What you are asked to do ::
Produce an exact copy of all records below.
☆ ☆ ☆
-- ==== Sys2Proof/Machine/RamWindow.lean ====
section
/-! DEFINITION. The RAM-window registers (10_state.md R23) and what a CPU-side write does to them
(40_register_access.md R127 to R133). -/

namespace Sys2Proof.Machine

/-- A field of the RAM window. -/
def ramField (s : State) (off n : Nat) : Nat := regionRead s.cfg s.regions .ramw off n

/-- A write of the core itself to a field of the RAM window. -/
def setRamField (s : State) (off n v : Nat) : State :=
  s.withRegions (regionWrite s.cfg .ramw off n v s.regions)

/-- `max(0, min(v, visible − 1))` on integers (R128). -/
def clampTo (v visible : Nat) : Nat := (max 0 (min (v : Int) ((visible : Int) - 1))).toNat

/-- `ClampCol()` (R128). -/
def clampCol (s : State) : State :=
  setRamField s cursorCol 2 (clampTo (ramField s cursorCol 2) (ramField s colsVisible 2))

/-- `ClampRow()` (R129). -/
def clampRow (s : State) : State :=
  setRamField s cursorRow 2 (clampTo (ramField s cursorRow 2) (ramField s linesVisible 2))

/-- The cursor linear offset, `(base + row*S + col) mod 2^32` (R130). -/
def linearOffset (s : State) : Nat :=
  (ramField s screenBase 4 + ramField s cursorRow 2 * ramField s lineStride 2 + ramField s cursorCol 2) % 2 ^ 32

/-- `RecomputePos()` (R130). -/
def recomputePos (s : State) : State := setRamField s cursorPos 4 (linearOffset s)

/-- `SideEffects(r, off)`, run after every CPU-side byte store (R127, R131, R132, R133). -/
def sideEffects (r : Region) (off : Nat) (s : State) : State :=
  if r ≠ .ramw then s
  else if cursorCol ≤ off ∧ off < cursorCol + 2 then movementEvent (recomputePos (clampCol s))
  else if cursorRow ≤ off ∧ off < cursorRow + 2 then movementEvent (recomputePos (clampRow s))
  else if screenBase ≤ off ∧ off < screenBase + 4 then recomputePos s
  else s

/-- `WriteByteBus(addr, d)`: nothing where the address is unmapped (R63, R121). -/
def writeByteBus (a : Addr) (d : Byte) (s : State) : State :=
  match busDecode s.cfg s.regions a with
  | none => s
  | some (r, off) => sideEffects r off (s.withRegions (regionWriteByte s.cfg r off d s.regions))

end Sys2Proof.Machine
end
☆ ☆ ☆
Output for this exercise ::
-- ==== Sys2Proof/Machine/RamWindow.lean ====
section
/-! DEFINITION. The RAM-window registers (10_state.md R23) and what a CPU-side write does to them
(40_register_access.md R127 to R133). -/

namespace Sys2Proof.Machine

/-- A field of the RAM window. -/
def ramField (s : State) (off n : Nat) : Nat := regionRead s.cfg s.regions .ramw off n

/-- A write of the core itself to a field of the RAM window. -/
def setRamField (s : State) (off n v : Nat) : State :=
  s.withRegions (regionWrite s.cfg .ramw off n v s.regions)

/-- `max(0, min(v, visible − 1))` on integers (R128). -/
def clampTo (v visible : Nat) : Nat := (max 0 (min (v : Int) ((visible : Int) - 1))).toNat

/-- `ClampCol()` (R128). -/
def clampCol (s : State) : State :=
  setRamField s cursorCol 2 (clampTo (ramField s cursorCol 2) (ramField s colsVisible 2))

/-- `ClampRow()` (R129). -/
def clampRow (s : State) : State :=
  setRamField s cursorRow 2 (clampTo (ramField s cursorRow 2) (ramField s linesVisible 2))

/-- The cursor linear offset, `(base + row*S + col) mod 2^32` (R130). -/
def linearOffset (s : State) : Nat :=
  (ramField s screenBase 4 + ramField s cursorRow 2 * ramField s lineStride 2 + ramField s cursorCol 2) % 2 ^ 32

/-- `RecomputePos()` (R130). -/
def recomputePos (s : State) : State := setRamField s cursorPos 4 (linearOffset s)

/-- `SideEffects(r, off)`, run after every CPU-side byte store (R127, R131, R132, R133). -/
def sideEffects (r : Region) (off : Nat) (s : State) : State :=
  if r ≠ .ramw then s
  else if cursorCol ≤ off ∧ off < cursorCol + 2 then movementEvent (recomputePos (clampCol s))
  else if cursorRow ≤ off ∧ off < cursorRow + 2 then movementEvent (recomputePos (clampRow s))
  else if screenBase ≤ off ∧ off < screenBase + 4 then recomputePos s
  else s

/-- `WriteByteBus(addr, d)`: nothing where the address is unmapped (R63, R121). -/
def writeByteBus (a : Addr) (d : Byte) (s : State) : State :=
  match busDecode s.cfg s.regions a with
  | none => s
  | some (r, off) => sideEffects r off (s.withRegions (regionWriteByte s.cfg r off d s.regions))

end Sys2Proof.Machine
end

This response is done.